Separability by surjectivity of Frobenius Endomorphism

Question

I'm trying to prove the following statement:

Let $F$ be a finite field of prime characteristic $p$ and let $E$ be the field generated by $F$ and the elements $\{t^{1/p},n \geq 1\}$, where $t$ is an indeterminate. Then, any algebraic extension of $E$ is separable.

I've already proved that the Frobenius Endomorphism on $E$ is surjective. I'm trying to use the following fact:

Given $\alpha$ an element of an algebraic extension of $E$, then $\alpha$ is separable if, and only if, the derivate of $Irr(\alpha,E)$ is not zero.

Then, I know that the irreducible polynomial can be expressed function of $x^p$,

$$Irr(\alpha, E) = p(x^p)\in F[x].$$

However, I got stuck here and I don't know what else to do.

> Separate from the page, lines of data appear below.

/-- The lowest entry that a range of bytes touches. -/
def Core.pmpFirst (x : Core) (a n : Nat) : List (Fin 16) → Option (Fin 16 × Nat × Nat)
  | [] => none
  | i :: t => match x.pmpRange i with
    | some (lo, hi) => if lo < a + n ∧ a < hi then some (i, lo, hi) else x.pmpFirst a n t
    | none => x.pmpFirst a n t

/-- The PMP permits an access: `bit` is 0 for a load, 1 for a store. -/
def Core.pmpOk (x : Core) (user : Bool) (bit a n : Nat) : Bool :=
  match x.pmpFirst a n (finList 16) with
  | none => !user
  | some (i, lo, hi) =>
    let g := (x.pmpcfg.at i).toNat
    decide (lo ≤ a) && decide (a + n ≤ hi) && ((!user && !bitAt g 7) || bitAt g bit)

/-- The privilege of loads and stores (R292). -/
def Core.dataUser (x : Core) : Bool := x.user || (x.mprv && x.mppU)

/-! ## Regions (Table 1.8) -/

/-- Regions of the core address map. -/
inductive Area where
  | rom | sram | window | larder | device | crate | shelf
deriving DecidableEq, Repr

/-- The region of an access; none outside Table 1.8. -/
def areaOf (a n : Nat) : Option Area :=
  if within a n 0 0x20000 then some .rom
  else if inSram a n then some .sram
  else if inWindow a n then some .window
  else if within a n ldrBase 0x40000 then some .larder
  else if within a n 0x40000000 0x14000 then some .device
  else if within a n crateBase 0x10000 then some .crate
  else if inShelf a n then some .shelf
  else none

/-- ROM, SRAM and the read window: normal ordering and the line buffer. -/
def Area.normal : Area → Bool
  | .rom | .sram | .window => true
  | _ => false

/-! ## Loads -/

/-- A byte of a normal region. -/
def State.normB (s : State) (a : Nat) : Byte := if a < 0x20000 then Config.romByte a else s.busB a

/-- The 32 bytes of a block. -/
def State.blockBytes (s : State) (blk : Nat) : List Byte := (List.range 32).map (fun k => s.normB (blk + k))

/-- A committed read of a busy Archive bank (R435): a program in progress completes first; an erase is suspended, or
completes first where it cannot be (DEDUCED, log entry 40). -/
def State.bankRead (s : State) (off : Nat) : State :=
  let b := bankOf off
  match s.bank.at b with
  | .program _ => s.progDone b
  | .erase _ false n => if s.isSet ARC_CFG_SUSPEND ∧ n < 256 then s.eraseSuspend off else s.eraseDone b
  | _ => s

/-- The read of a window offset waits for its bank. -/
def State.windowWait (s : State) (w : Nat) : State := match s.winPhys w with | some p => s.bankRead p | none => s

/-- What the line buffer may hold of a block other than what the memory holds: what it held, and what a speculative load since
the last load filled it with (R301). -/
def Core.held (x : Core) (blk : Nat) (fresh : List Byte) : List (List Byte) :=
  ((x.line.toList ++ x.past).filter (fun l => l.1 == blk && l.2 != fresh)).map (fun l => l.2)

/-- The line buffer after a load of a block (R294). Where speculation can have left other bytes there than the memory holds, the
load hits them or fills the buffer anew: a free choice (R301). -/
def State.lineFill (s : State) (c : CpuId) (blk : Nat) : State :=
  let fresh := s.blockBytes blk
  let held := (s.cpu.at c).held blk fresh
  let r : Nat × State := if held = [] then (0, s) else s.choose (held.length + 1)
  r.2.core c (fun x => { x with line := some (blk, held.getD r.1 fresh), past := [] })

/-- Byte `a` as the core's waiting stores leave it (R296). -/
def sbByte (a : Nat) (l : List (Nat × List Byte)) (b : Byte) : Byte :=
  l.foldl (fun b e => if e.1 ≤ a then e.2.getD (a - e.1) b else b) b

/-- A core's view of `n` bytes of the block its line buffer holds. -/
def State.coreView (s : State) (c : CpuId) (a n : Nat) : List Byte :=
  let x := s.cpu.at c
  (List.range n).map (fun k =>
    sbByte (a + k) x.sb (match x.line with | some l => l.2.getD (a + k - l.1) 0 | none => s.normB (a + k)))

/-- The word a load leaves in its register. -/
def loadWord (sgn : Bool) (l : List Byte) : Word :=
  let v := leNat l
  let h := 2 ^ (8 * l.length - 1)
  if sgn ∧ h ≤ v then BitVec.ofInt 32 ((v : Int) - 2 * h) else BitVec.ofNat 32 v

/-- A corrected SRAM read (R295). -/
def State.sramCorr (s : State) (c : CpuId) : State :=
  (s.bump (CPU_ECC_CORR c)).tele (fun p => { p with sram := p.sram + 1 })

/-- A load of a normal region. -/
def State.normLoad (s : State) (c : CpuId) (r : Area) (a n : Nat) : State × List Byte :=
  let s1 := if r = .window then s.windowWait (a % 0x10000000) else s
  let s2 := s1.lineFill c (block32 a)
  (s2, s2.coreView c a n)

/-- What a load with an uncorrectable error in its data does beside its fault (R295, R420, R434). -/
def State.loadUncorr (s : State) (r : Area) (a : Nat) : State :=
  match r with
  | .larder => s.ldrUncorr (a % 0x10000000)
  | .window => match s.winPhys (a % 0x10000000) with | some p => s.arcUncorr p | none => s
  | .sram => s.eccUncorr
  | _ => s

/-- What a corrected error does. -/
def State.loadCorr (s : State) (c : CpuId) (r : Area) (a : Nat) : State :=
  match r with
  | .larder => s.ldrCorr
  | .window => match s.winPhys (a % 0x10000000) with | some p => s.arcCorr p | none => s
  | .sram => s.sramCorr c
  | _ => s

/-- A load of a region other than the normal ones, its earlier stores visible. -/
def State.strongLoad (s : State) (c : CpuId) (rd : Fin 32) (r : Area) (a : Nat) (n : Nat) (sgn : Bool) : State :=
  match r with
  | .device =>
    if n = 4 ∧ deviceListed (a % 0x10000000) then ((s.devLoad c (a % 0x10000000)).toReg c rd).retire c
    else s.trap c 5 (BitVec.ofNat 32 a)
  | .larder => s.reads c rd (if ldrApp (a % 0x10000000) then loadWord sgn (s.getBytes a n) else 0)
  | _ => s.reads c rd (loadWord sgn (s.busBytes a n))

/-- CORE_LOAD. `ecc`: the data is clean, corrected, or not correctable. -/
def State.coreLoad (s : State) (c : CpuId) (rd : Fin 32) (a : Nat) (w : Width) (sgn : Bool) (ecc : Fin 3) : State :=
  let n := w.bytes
  let x := s.cpu.at c
  let v := BitVec.ofNat 32 a
  if a % n ≠ 0 then s.trap c 4 v
  else if !x.pmpOk x.dataUser 0 a n then s.trap c 5 v
  else match areaOf a n with
    | none => s.trap c 5 v
    | some r =>
      let plain := r == .rom || r == .device || r == .crate || r == .shelf || (r == .larder && !ldrApp (a % 0x10000000))
      if !plain ∧ ecc.val = 2 then
        let s1 := if r.normal then s else s.strongIssue c
        (s1.trap c 5 v).loadUncorr r a
      else
        let s1 := if !plain ∧ ecc.val = 1 then s.loadCorr c r a else s
        if r.normal then
          let l := s1.normLoad c r a n
          l.1.reads c rd (loadWord sgn l.2)
        else (s1.strongIssue c).strongLoad c rd r a n sgn

/-! ## Stores -/

/-- A store to a region other than SRAM, its earlier stores visible. -/
def State.strongStore (s : State) (c : CpuId) (r : Area) (a : Nat) (w : Width) (v : Word) : State :=
  let f := BitVec.ofNat 32 a
  match r with
  | .device =>
    if w = .b4 ∧ deviceListed (a % 0x10000000) then (s.retire c).devStore c.agent (a % 0x10000000) v else s.trap c 7 f
  | .larder => (s.retire c).larderStore (a % 0x10000000) w v
  | .crate => (s.retire c).misuse
  | .shelf => if w = .b4 then (s.retire c).shelfStore (finOf 4096 ((a % 0x10000000) / 4)) v else s.trap c 7 f
  | _ => s.trap c 7 f

/-- CORE_STORE: into the store buffer for SRAM, issued at commit for a strong region (R296, R297). -/
def State.coreStore (s : State) (c : CpuId) (a : Nat) (w : Width) (v : Word) : State :=
  let n := w.bytes
  let x := s.cpu.at c
  let f := BitVec.ofNat 32 a
  if a % n ≠ 0 then s.trap c 6 f
  else if !x.pmpOk x.dataUser 1 a n then s.trap c 7 f
  else match areaOf a n with
    | some .sram => (s.core c (fun x => { x with sb := x.sb ++ [(a, v.bytes.take n)] })).retire c
    | some .rom | some .window | none => s.trap c 7 f
    | some r => (s.strongIssue c).strongStore c r a w v

/-- STORE_BUFFER_DRAIN: the oldest waiting store becomes visible. The buffer stands still with the core's clock in HOLD. -/
def State.sbStep (s : State) (c : CpuId) : State :=
  match (s.cpu.at c).sb with
  | e :: t =>
    if s.sys.mode == .hold then s
    else (s.core c (fun x => { x with sb := t })).sramStore c e.1 e.2
  | [] => s

/-! ## Fences (R293, R298) -/

/-- A FENCE: before later loads the store buffer drains where W precedes R, and loads after it are not served from the line
buffer. -/
def State.fence (s : State) (c : CpuId) (w r : Bool) : State :=
  let s1 := if w && r then s.sbDrain c else s
  if r then s1.lineDrop c else s1

/-- FENCE.I: earlier stores of the core are visible, and its instruction cache holds nothing stale. -/
def State.fenceI (s : State) (c : CpuId) : State := (s.sbDrain c).core c (fun x => { x with stale := [] })

/-! ## Atomics (R300) -/

/-- The exception of an atomic access: misaligned, refused by the PMP, outside SRAM; none where it is performed. -/
def State.atomFault (s : State) (c : CpuId) (lr sc : Bool) (a : Nat) : Option Nat :=
  let x := s.cpu.at c
  if a % 4 ≠ 0 then some (if lr then 4 else 6)
  else if (!sc && !x.pmpOk x.dataUser 0 a 4) || (!lr && !x.pmpOk x.dataUser 1 a 4) || !inSram a 4 then
    some (if lr then 5 else 7)
  else none

/-- An atomic access acts as if a FENCE RW,RW stood before it (rl) or after it (aq). -/
def State.ordered (s : State) (c : CpuId) (on : Bool) : State := if on then s.fence c true true else s

/-- LR. -/
def State.lr (s : State) (c : CpuId) (rd : Fin 32) (a : Nat) (aq rl : Bool) (ecc : Fin 3) : State :=
  match s.atomFault c true false a with
  | some e => s.trap c e (BitVec.ofNat 32 a)
  | none =>
    if ecc.val = 2 then (s.trap c 5 (BitVec.ofNat 32 a)).eccUncorr
    else
      let s1 := s.ordered c rl
      let s2 := if ecc.val = 1 then s1.sramCorr c else s1
      let l := s2.normLoad c .sram a 4
      ((l.1.core c (fun x => { x with resv := some (block32 a) })).reads c rd (loadWord false l.2)).ordered c aq

/-- SC: the word is stored, behind the core's earlier stores, only where the reservation covers its block. 0 says success. -/
def State.sc (s : State) (c : CpuId) (rd : Fin 32) (a : Nat) (v : Word) (aq rl : Bool) : State :=
  match s.atomFault c false true a with
  | some e => s.trap c e (BitVec.ofNat 32 a)
  | none =>
    let s1 := s.ordered c rl
    let ok := decide ((s1.cpu.at c).resv = some (block32 a))
    let s2 := if ok then (s1.sbDrain c).sramStore c a v.bytes else s1
    ((s2.core c (fun x => { x with resv := none })).reads c rd (if ok then 0 else 1)).ordered c aq

/-- What an AMO writes. -/
def AmoOp.run (op : AmoOp) (old v : Word) : Word :=
  match op with
  | .swap => v
  | .add => old + v
  | .xor => old ^^^ v
  | .and => old &&& v
  | .or => old ||| v
  | .min => if old.toInt ≤ v.toInt then old else v
  | .max => if old.toInt ≤ v.toInt then v else old
  | .minu => if old.toNat ≤ v.toNat then old else v
  | .maxu => if old.toNat ≤ v.toNat then v else old

/-- AMO: one read-modify-write of the memory, behind the core's earlier stores. -/
def State.amo (s : State) (c : CpuId) (rd : Fin 32) (op : AmoOp) (a : Nat) (v : Word) (aq rl : Bool) (ecc : Fin 3) :
    State :=
  match s.atomFault c false false a with
  | some e => s.trap c e (BitVec.ofNat 32 a)
  | none =>
    if ecc.val = 2 then (s.trap c 7 (BitVec.ofNat 32 a)).eccUncorr
    else
      let s1 := (s.ordered c rl).sbDrain c
      let s2 := if ecc.val = 1 then s1.sramCorr c else s1
      let old := s2.getW a
      ((s2.sramStore c a (op.run old v).bytes).reads c rd old).ordered c aq

/-! ## WFI and interrupts (R305, R306) -/

/-- WFI: the core waits unless an enabled source is pending. -/
def State.wfi (s : State) (c : CpuId) : State := (s.retire c).core c (fun x => { x with wfi := !s.wakes c })

/-- The machine external interrupt is taken: pending, enabled in mie, and mstatus.MIE set or the core in U-mode. -/
def State.intrTaken (s : State) (c : CpuId) : Bool :=
  let x := s.cpu.at c
  s.meip c && x.meie && (x.mie || x.user)

/-- INTERRUPT_TRAP. -/
def State.intrTrap (s : State) (c : CpuId) : State :=
  if s.intrTaken c then s.core c (fun x => x.trapped true 11 0) else s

Could someone give me and advice?

Answer 1

Write $P(X) = \sum_{k=0}^n a_k X^k$ with $a_k \in E$. Since you know that the Frobenius on $E$ is surjective, you can find elements $b_k \in E$ such that $b_k^p = a_k$.

It follows that $$P(x^p) = \sum_{k=0}^n a_k X^{pk} = \sum_{k=0}^n b_k^p X^{pk} = \Big(\sum_{k=0}^n b_k X^k\Big)^p$$ which is a contradiction, since $P(x^p)$ is supposed to be irreducible.